(Beginning of SUPPLIED RECORDS)

-- ==== Sys2Proof/Certificates/Slice0/Obligations.lean ====
section
/-! DEFINITION. The statements for the provers. A command completes when `exec` answers the next state in which its lane `l` has
become `K`: `exec c s = .next (s.onLane l (fun _ => K))`; on a lane that is not fitted, that state is `s` itself (R2). Names under
`Int` are the quantities the model keeps beside the registers (notes/assumptions/5.md). -/

open Sys2Proof Sys2Proof.Machine

/-- For every command c and every state: a step of the state with c in front of its queue is the effect of c on the state
whose queue is the rest. The queue is the frame of this model, not a rule of the spec. (00_scope.md) -/
def Obligations.StepRunsTheFrontCommand : Prop :=
  ∀ (s : State) (c : Instr) (r : List Instr), step { s with pending := c :: r } = exec c { s with pending := r }

/-- With no command waiting, a step answers a next state in which physical time is 1 ns later, no lane that is not fitted
has changed, and in each fitted lane the lease timer counts, the field timebase counts while the field die is out of
reset, the LFO tick counts every 31,250 ns, and lane time counts while the host die runs; without a slew of lane time
nothing else of the lane changes, and with one lane time gains or loses 1 ns in each 1,000 ns since P1. That an idle
step is a nanosecond, at nominal rates, is the choice of the model (assumption 3). (R3, R248, R341, R359, R396) -/
def Obligations.IdleStepPassesOneNanosecond : Prop :=
  ∀ (s : State), s.pending = [] → ∃ t, step s = .next t ∧ t.phys = s.phys + 1 ∧ t.pending = [] ∧ t.variant = s.variant ∧
    (∀ l, s.variant.fitted l = false → t.lane l = s.lane l) ∧
    (∀ l L K, s.variant.fitted l = true → s.lane l = L → t.lane l = K →
      K.leaseNow = (L.leaseNow + 1) % 2 ^ 64 ∧
      K.ftb = (if L.on Int.fieldHeld then L.ftb else (L.ftb + 1) % 2 ^ 64) ∧
      K.lfo = (if L.rd Int.lfoPhase + 1 < 31250 then L.lfo else (L.lfo + 1) % 2 ^ BST_TICK.TICK.width) ∧
      (L.hostRuns = false → K.now = L.now) ∧
      (L.hostRuns = true → L.rdI Int.ngbSlew = 0 → K.now = (L.now + 1) % 2 ^ 64) ∧
      (L.hostRuns = true → L.rd Int.bootTime + 1 < 2 ^ 64 → (L.rd Int.bootTime + 1) % 1000 ≠ 0 → L.now + 1 < 2 ^ 64 → K.now = L.now + 1) ∧
      (L.hostRuns = true → L.rd Int.bootTime + 1 < 2 ^ 64 → (L.rd Int.bootTime + 1) % 1000 = 0 → L.now + 2 < 2 ^ 64 →
        0 < L.rdI Int.ngbSlew → K.now = L.now + 2) ∧
      (L.hostRuns = true → L.rd Int.bootTime + 1 < 2 ^ 64 → (L.rd Int.bootTime + 1) % 1000 = 0 → L.now + 1 < 2 ^ 64 →
        L.rdI Int.ngbSlew < 0 → K.now = L.now) ∧
      (L.rdI Int.ngbSlew = 0 → L.onlyFields K [Int.laneTime, Int.bootTime, Int.fieldTime, Int.leaseTime, Int.lfoPhase, BST_TICK.TICK]))

/-- At reset no command waits, physical time is 0, and in every lane every register field holds the reset value of its
register table; so REACT_T is 50, KEYOFF_HOLD 20, LANE_WAIT 50, FREEZE_MAX 10, EN_SETTLE 20, TEST_MAX 24, no first
fault is latched and nothing is pending, and CFG_TOPOLOGY shows the LANE_ID of the lane. That the package is a PG930-T
is the choice of the model (assumption 2), as are the reset values of the internal quantities (assumption 5). (R14,
R56, R286, R299, R378) -/
def Obligations.ResetLeavesTheResetValues : Prop :=
  State.reset.pending = [] ∧ State.reset.phys = 0 ∧ State.reset.variant = .t ∧
  (∀ (l : LaneId) (f : Fld), (State.reset.lane l).rd f = f.reset) ∧
  (∀ (l : LaneId) (L : Lane), State.reset.lane l = L →
    L.rd BGR_CFG.REACT_T = 50 ∧ L.rd CFG_MODE_POLICY.KEYOFF_HOLD = 20 ∧ L.rd CFG_MODE_POLICY.LANE_WAIT = 50 ∧
    L.rd STO_CFG.FREEZE_MAX = 10 ∧ L.rd STO_CFG.EN_SETTLE = 20 ∧ L.rd STO_CFG.TEST_MAX = 24 ∧ L.rd BGR_STATE.STATE = 0 ∧
    L.on BGR_FIRST.VALID = false ∧ (∀ k < 8, L.rd (BGR_PEND.BITS k) = 0) ∧ L.shown CFG_TOPOLOGY.LANE_ID = l.num ∧
    L.shown CFG_TOPOLOGY.LANES_FITTED = 7 ∧ L.inbox = [] ∧ L.down = [] ∧ L.up = [])

/-- The reset state has the wired identity of R14, and its memories, both of every lane and those of the management die,
are in the canonical form of the model. (R5, R14) -/
def Obligations.InvariantHoldsAtReset : Prop :=
  State.reset.wired ∧ State.reset.memoriesWf

/-- From every state in which each lane has its own LANE_ID and the variant of the package, and every memory is in
canonical form (addresses rising, no byte equal to what an unlisted address reads as), a step, of any command or of an
idle nanosecond, answers a next state with the same property and the same variant. (R5, R14) -/
def Obligations.EveryStepKeepsTheInvariant : Prop :=
  ∀ (s : State), s.wired → s.memoriesWf → ∃ t, step s = .next t ∧ t.wired ∧ t.memoriesWf ∧ t.variant = s.variant

/-- Every command answers a next state, with the queue, physical time and the variant unchanged. In a package with its
wired identity, a lane outside the reach of the command is unchanged: a command to one lane changes that lane alone,
but for the lane that a Felt message comes from, the sibling at a Felt link start or CRC error, and the package over-
temperature, which reaches every lane. The management die changes only at commands that reach it. On a PG930-D no
command and no idle step changes lane C. (R2, R11, R13, R33, R310, R440) -/
def Obligations.CommandsStayWithinTheirReach : Prop :=
  (∀ (c : Instr) (s : State), ∃ t, exec c s = .next t ∧ t.pending = s.pending ∧ t.phys = s.phys ∧ t.variant = s.variant ∧
    (s.wired → ∀ m, m ∉ c.reach.1 → t.lane m = s.lane m) ∧ (c.reach.2 = false → t.md = s.md)) ∧
  (∀ (s t : State), s.variant = .d → step s = .next t → t.c = s.c)
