theorem test_hyps_NguasFramesAndSlots :
    (let g : Bool := false; let b : List Nat := []; let L := lane0; let L := L.wr (CKG_DOM_CTL.RUN_EN 3) 0;
      decide ((L.nstate = ngbOff ∨ L.on (CKG_DOM_CTL.RUN_EN 3) = false ∨ L.nstate = ngbListen ∧ (g = false ∨ (headerOf b).sync = false ∨ (b.drop 8).length ≠ (headerOf b).len)))) = true ∧
    (let st : Int := 100000000; let L := lane0; let L := if 2 ≤ L.nstate then L else L.wr NGB_STATUS.NSTATE 3;
      let L := L.wr (CKG_DOM_CTL.RUN_EN 3) 1; decide (2 ≤ L.nstate ∧ L.on (CKG_DOM_CTL.RUN_EN 3) = true ∧ L.windowOf st = none)) = true ∧
    (let y : Bool := true; let g : Bool := true; let st : Int := 10 * 0x1234; let b : List Nat := [3]; let n : Nat := 2;
      let e : Slot := { start := 0x1234, len := 8, owner := 5, sync := true, keep := false, stat := false, buf := 0 };
      let f : Fld := if g then NGB_CNT.HDR_ERR else if y then NGB_CNT.CRC_Y else NGB_CNT.CRC_X; let L := lane0;
      let L := if 2 ≤ L.nstate then L else L.wr NGB_STATUS.NSTATE 3; let L := L.wr (CKG_DOM_CTL.RUN_EN 3) 1;
      let L := (((L.wr NGB_STATUS.MODE 0).setMem 0x203C0000 4 (255 * 2 ^ 20)).setMem 0x203C0008 4 (255 * 2 ^ 20)).setMem 0x203C0010 4 (0x1234 + 8 * 2 ^ 20);
      let L := (L.setMem 0x203C0014 4 (5 + 2 ^ 6)).wr (NGB_PROP.PROP 5) 0; let L := L.wr NGB_CFG.NODE 5;
      decide (2 ≤ L.nstate ∧ L.on (CKG_DOM_CTL.RUN_EN 3) = true ∧ L.windowOf st = some (n, e) ∧ (g = false ∧ f = (if y then NGB_CNT.CRC_Y else NGB_CNT.CRC_X) ∨ g = true ∧ ((headerOf b).node ≠ e.owner ∨ (headerOf b).len ≠ e.len ∨ (headerOf b).slot ≠ n ∨ (headerOf b).mode ≠ L.ngbMode ∨ (headerOf b).cycle ≠ L.rd NGB_STATUS.CYCLE_NO ∨ (b.drop 8).length ≠ (headerOf b).len) ∧ f = NGB_CNT.HDR_ERR))) = true ∧
    (let st : Int := 10 * 0x1234; let b : List Nat := [5, 8, 2, 0, 3, 0, 0, 0] ++ List.replicate 8 7; let n : Nat := 2;
      let e : Slot := { start := 0x1234, len := 8, owner := 5, sync := true, keep := false, stat := false, buf := 0 }; let L := lane0;
      let L := if 2 ≤ L.nstate then L else L.wr NGB_STATUS.NSTATE 3; let L := L.wr (CKG_DOM_CTL.RUN_EN 3) 1;
      let L := (((L.wr NGB_STATUS.MODE 0).setMem 0x203C0000 4 (255 * 2 ^ 20)).setMem 0x203C0008 4 (255 * 2 ^ 20)).setMem 0x203C0010 4 (0x1234 + 8 * 2 ^ 20);
      let L := (L.setMem 0x203C0014 4 (5 + 2 ^ 6)).wr (NGB_PROP.PROP 5) 0; let L := L.wr NGB_CFG.NODE 5;
      let L := L.wr NGB_STATUS.CYCLE_NO 3; let h : Header := headerOf b;
      decide (2 ≤ L.nstate ∧ L.on (CKG_DOM_CTL.RUN_EN 3) = true ∧ L.windowOf st = some (n, e) ∧ h.node = e.owner ∧ h.len = e.len ∧ h.slot = n ∧ h.mode = L.ngbMode ∧ h.cycle = L.rd NGB_STATUS.CYCLE_NO ∧ (b.drop 8).length = h.len)) = true ∧
    (let n : Fin 1024 := 1; let c : Bool := true; let L := lane0;
      decide ((L.owns (L.slot L.ngbMode n) = false ∨ L.nstate ≠ ngbRun ∧ L.nstate ≠ ngbCold ∨ L.maySend (L.slot L.ngbMode n) = false ∨ c = true ∧ L.nstate = ngbRun))) = true ∧
    (let n : Fin 1024 := 2; let L := lane0; let L := if L.nstate = ngbCold then L else L.wr NGB_STATUS.NSTATE ngbCold;
      let L := (((L.wr NGB_STATUS.MODE 0).setMem 0x203C0000 4 (255 * 2 ^ 20)).setMem 0x203C0008 4 (255 * 2 ^ 20)).setMem 0x203C0010 4 (0x1234 + 8 * 2 ^ 20);
      let L := (L.setMem 0x203C0014 4 (5 + 2 ^ 6)).wr (NGB_PROP.PROP 5) 0; let L := L.wr NGB_CFG.NODE 5;
      let L := ((L.wr CFG_MODE_STATUS.DEVICE_MODE mStandby).wr CFG_MODE_STATUS.LANE_STATE stReady).wr (CKG_DOM_CTL.RUN_EN 3) 1;
      decide (L.owns (L.slot L.ngbMode n) = true ∧ L.nstate = ngbCold ∧ L.maySend (L.slot L.ngbMode n) = true)) = true ∧
    (let n : Fin 1024 := 2; let e : Int := 5000; let L := lane0;
      let L := if L.nstate = ngbRun then L else L.wr NGB_STATUS.NSTATE ngbRun;
      let L := if L.rd Int.ngbOk ≠ 0 then L else L.wr Int.ngbOk ((0) + 1);
      let L := (((L.wr NGB_STATUS.MODE 0).setMem 0x203C0000 4 (255 * 2 ^ 20)).setMem 0x203C0008 4 (255 * 2 ^ 20)).setMem 0x203C0010 4 (0x1234 + 8 * 2 ^ 20);
      let L := (L.setMem 0x203C0014 4 (5 + 2 ^ 6)).wr (NGB_PROP.PROP 5) 0; let L := L.wr NGB_CFG.NODE 5;
      let L := (L.wr NGB_TIMING.TX_WIN 3).wr NGB_TIMING.GUARD 5 |>.wr Int.ngbOk 1;
      let L := ((L.wr CFG_MODE_STATUS.DEVICE_MODE mStandby).wr CFG_MODE_STATUS.LANE_STATE stReady).wr (CKG_DOM_CTL.RUN_EN 3) 1;
      decide (L.owns (L.slot L.ngbMode n) = true ∧ (L.nstate = ngbRun ∨ L.nstate = ngbCold) ∧ L.maySend (L.slot L.ngbMode n) = true ∧ 10 * L.rd NGB_TIMING.TX_WIN + 10 * L.rd NGB_TIMING.GUARD < e.natAbs ∧ L.rd Int.ngbOk ≠ 0)) = true ∧
    (let n : Fin 1024 := 2; let e : Int := 70; let w : Nat := 30;
      let q : Slot := { start := 0x1234, len := 8, owner := 5, sync := true, keep := false, stat := false, buf := 0 }; let L := lane0;
      let L := if L.nstate = ngbRun then L else L.wr NGB_STATUS.NSTATE ngbRun;
      let L := (((L.wr NGB_STATUS.MODE 0).setMem 0x203C0000 4 (255 * 2 ^ 20)).setMem 0x203C0008 4 (255 * 2 ^ 20)).setMem 0x203C0010 4 (0x1234 + 8 * 2 ^ 20);
      let L := (L.setMem 0x203C0014 4 (5 + 2 ^ 6)).wr (NGB_PROP.PROP 5) 0; let L := L.wr NGB_CFG.NODE 5;
      let L := (L.wr NGB_TIMING.TX_WIN 3).wr NGB_TIMING.GUARD 5;
      let L := ((L.wr CFG_MODE_STATUS.DEVICE_MODE mStandby).wr CFG_MODE_STATUS.LANE_STATE stReady).wr (CKG_DOM_CTL.RUN_EN 3) 1;
      decide (L.slot L.ngbMode n = q ∧ L.owns q = true ∧ (L.nstate = ngbRun ∨ L.nstate = ngbCold) ∧ L.maySend q = true ∧ 10 * L.rd NGB_TIMING.TX_WIN = w ∧ (e.natAbs ≤ w + 10 * L.rd NGB_TIMING.GUARD ∨ L.rd Int.ngbOk = 0))) = true ∧
    (let L := lane0;
      decide ((L.nstate ≠ ngbListen ∨ L.on NGB_CFG.COLDSTART = false ∨ L.mayTransmit = false ∨ (∀ p, L.coldSlot = some p → L.maySend p.2 = false)))) = true ∧
    (let n : Nat := 2;
      let e : Slot := { start := 0x1234, len := 8, owner := 5, sync := true, keep := false, stat := false, buf := 0 }; let L := lane0;
      let L := if L.nstate = ngbListen then L else L.wr NGB_STATUS.NSTATE ngbListen; let L := L.wr NGB_CFG.COLDSTART 1;
      let L := (((L.wr NGB_STATUS.MODE 0).setMem 0x203C0000 4 (255 * 2 ^ 20)).setMem 0x203C0008 4 (255 * 2 ^ 20)).setMem 0x203C0010 4 (0x1234 + 8 * 2 ^ 20);
      let L := (L.setMem 0x203C0014 4 (5 + 2 ^ 6)).wr (NGB_PROP.PROP 5) 0; let L := L.wr NGB_CFG.NODE 5;
      let L := ((L.wr CFG_MODE_STATUS.DEVICE_MODE mStandby).wr CFG_MODE_STATUS.LANE_STATE stReady).wr (CKG_DOM_CTL.RUN_EN 3) 1;
      decide (L.nstate = ngbListen ∧ L.on NGB_CFG.COLDSTART = true ∧ L.maySend e = true ∧ L.coldSlot = some (n, e))) = true := by
  decide
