-- ==== Sys2Proof/Machine/Reset.lean ====
section
/-! DEFINITION. Reset (70_reset_and_hazards.md R260, R261). -/
namespace Sys2Proof.Machine

/-- Every element of 10_state.md and the client's state at its reset value; no event, no handler, no aggregator call
(70_reset_and_hazards.md R260, R261; 42_keyboard_client.md R184). The configuration, the trace and the model's own
fields stay (logs 2, 5, 6). -/
def resetBlock (s : State) : State :=
  { s with
    line := { sel := false, clk := cpol s.cfg.spi, mosi := false, miso := false }
    xchg := { recvShift := 0x00, sendShift := 0x00, recvCount := 0, sendCount := 0 }
    aggr := { flag := Vector.replicate 16 false, agg := false }
    kbd := { kstate := .notSelected, scancodeBuffer := 0x00, bufferFull := false, kirq := false }
    clientState := clientStart s.cfg.spi.client }

/-- RST (70_reset_and_hazards.md R260). -/
def execRst (s : State) : Host.Outcome State Fault Refusal := .next (resetBlock s)

end Sys2Proof.Machine
end

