/-- The edge that ends a byte: counts, `send_shift` and `miso` reset, `ByteExchanged`, then the client, whose reply, if
any, is armed over that reset; the null client arms nothing (41_bit_engine.md §3, §4; the spec's decisions D8, D13, D14). -/
def Obligations.ClkEndsByte : Prop :=
  ∀ (s : State) (level : Level), endsByte level s = true →
    let rx := receivedByte level s
    let after : State := { s with
      line := { s.line with clk := level, miso := false }
      xchg := { recvShift := rx, sendShift := 0x00, recvCount := 0, sendCount := 0 }
      trace := s.trace ++ [.byteExchanged rx] }
    (s.cfg.spi.client = .null → exec (.clk level) s = .next after) ∧
    (∀ u, onByteExchanged rx after = .next (u, none) → exec (.clk level) s = .next u) ∧
    ∀ u b, onByteExchanged rx after = .next (u, some b) →
      exec (.clk level) s = .next { u with
        line := { u.line with miso := head u.cfg.spi.bitOrder b }
        xchg := { u.xchg with sendShift := b } }

/-- Every bit of a byte is sent and received once: `out(s, k)` is `head(adv^k(s))`, `adv^8(s)` is 0x00, and eight `shin`
steps leave exactly the eight bits (41_bit_engine.md §2). -/
def Obligations.BitHelpersCarryEveryBit : Prop :=
  (∀ (o : BitOrder) (s : Byte) (k : Fin 8), out o s k = head o (advN o k.val s)) ∧
  (∀ (o : BitOrder) (s : Byte), advN o 8 s = 0x00) ∧
  ∀ (o : BitOrder) (s : Byte) (vs : List Level), vs.length = 8 → outBits o (shinAll o s vs) = vs

/-- A whole byte: from an aligned start with t armed, XFER m gives the master exactly the bits of t and the block the byte
m, in every mode and both bit orders. Up to the last edge this holds for every client; the last edge ends the byte with
m, and with the null client leaves the state shown (41_bit_engine.md §5; 30_encoding.md §7; where the master reads is the
spec's decision D27, the order of SHIFT and of the byte's end D7, D8, D14). -/
def Obligations.WholeByteExchange : Prop :=
  ∀ (s : State) (t m : Byte),
    s.line.sel = true → s.line.clk = idle s.cfg.spi → s.line.miso = head s.cfg.spi.bitOrder t →
    s.xchg.sendShift = t → s.xchg.recvCount = 0 → s.xchg.sendCount = 0 →
    (∃ u : State, runOps (xfer s.cfg.spi m).dropLast s = .next u ∧
      u.trace = s.trace ++ (outBits s.cfg.spi.bitOrder t).map .misoRead ∧
      endsByte (idle s.cfg.spi) u = true ∧ receivedByte (idle s.cfg.spi) u = m ∧
      u.aggr = s.aggr ∧ u.kbd = s.kbd ∧ u.clientState = s.clientState ∧ u.draws = s.draws) ∧
    (s.cfg.spi.client = .null → runOps (xfer s.cfg.spi m) s = .next { s with
      line := { s.line with mosi := out s.cfg.spi.bitOrder m 7, miso := false }
      xchg := { recvShift := m, sendShift := 0x00, recvCount := 0, sendCount := 0 }
      trace := s.trace ++ (outBits s.cfg.spi.bitOrder t).map .misoRead ++ [.byteExchanged m] })
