-- ==== Sys2Proof/Laws/Ops.lean ====
section
/-! SUPPORT. One lemma per shared operation, saying everything it can do. -/
namespace Sys2Proof.Machine

/-! ## Outcomes -/

section Outcomes
variable {α β : Type}

@[simp] theorem andThen_next (a : α) (f : α → Host.Outcome β Fault Refusal) : andThen (.next a) f = f a := rfl

@[simp] theorem andThen_fault (r : Fault) (f : α → Host.Outcome β Fault Refusal) :
    andThen (.fault r) f = .fault r := rfl

@[simp] theorem andThen_refused (r : Refusal) (f : α → Host.Outcome β Fault Refusal) :
    andThen (.refused r) f = .refused r := rfl

theorem andThen_eq_next {o : Host.Outcome α Fault Refusal} {f : α → Host.Outcome β Fault Refusal} {b : β} :
    andThen o f = .next b ↔ ∃ a, o = .next a ∧ f a = .next b := by
  cases o <;> simp [andThen]

theorem andThen_eq_fault {o : Host.Outcome α Fault Refusal} {f : α → Host.Outcome β Fault Refusal} {r : Fault} :
    andThen o f = .fault r ↔ o = .fault r ∨ ∃ a, o = .next a ∧ f a = .fault r := by
  cases o <;> simp [andThen]

end Outcomes

/-! ## The aggregator -/

theorem setFlag_read (s : State) (i j : SrcIdx) (v : Level) :
    (setFlag i v s).aggr.flag[j] = if i = j then v else s.aggr.flag[j] := by
  simp [Vector.getElem_set, Fin.ext_iff]

theorem wiredOr_iff (c : AggConfig) (f : Vector Level 16) :
    wiredOr c f = true ↔ ∃ i : SrcIdx, hasSource c i = true ∧ f[i] = true := by
  simp [wiredOr]

theorem wiredOr_false_iff (c : AggConfig) (f : Vector Level 16) :
    wiredOr c f = false ↔ ∀ i : SrcIdx, hasSource c i = true → f[i] = false := by
  rw [← Bool.not_eq_true, wiredOr_iff]; simp

/-- RECOMPUTE sets `agg` to the OR and says so exactly when that changes it (43_interrupt_aggregator.md R203). -/
theorem recompute_eq (s : State) :
    recompute s = { s with
      aggr := { s.aggr with agg := wiredOr s.cfg.agg s.aggr.flag }
      trace := if wiredOr s.cfg.agg s.aggr.flag = s.aggr.agg then s.trace
        else s.trace ++ [.irqChange (wiredOr s.cfg.agg s.aggr.flag)] } := by
  unfold recompute
  simp only
  split
  · next h => simp [h]
  · simp [emit, setAgg]

@[simp] theorem recompute_cfg (s : State) : (recompute s).cfg = s.cfg := by rw [recompute_eq]
@[simp] theorem recompute_line (s : State) : (recompute s).line = s.line := by rw [recompute_eq]
@[simp] theorem recompute_xchg (s : State) : (recompute s).xchg = s.xchg := by rw [recompute_eq]
@[simp] theorem recompute_aggr (s : State) :
    (recompute s).aggr = { s.aggr with agg := wiredOr s.cfg.agg s.aggr.flag } := by rw [recompute_eq]
@[simp] theorem recompute_kbd (s : State) : (recompute s).kbd = s.kbd := by rw [recompute_eq]
@[simp] theorem recompute_clientState (s : State) : (recompute s).clientState = s.clientState := by rw [recompute_eq]
@[simp] theorem recompute_draws (s : State) : (recompute s).draws = s.draws := by rw [recompute_eq]
@[simp] theorem recompute_pending (s : State) : (recompute s).pending = s.pending := by rw [recompute_eq]
theorem recompute_trace (s : State) :
    (recompute s).trace = if wiredOr s.cfg.agg s.aggr.flag = s.aggr.agg then s.trace
      else s.trace ++ [.irqChange (wiredOr s.cfg.agg s.aggr.flag)] := by rw [recompute_eq]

(End of SUPPLIED RECORDS)

• **WHAT THE TASK ASKS**
Filter the records above and copy every line that contains the word "when".

• **RESPONSE**
/-! DEFINITION. The statements for the provers. A command completes when `exec` answers the next state in which its lane `l` has
/-- RECOMPUTE sets `agg` to the OR and says so exactly when that changes it (43_interrupt_aggregator.md R203). -/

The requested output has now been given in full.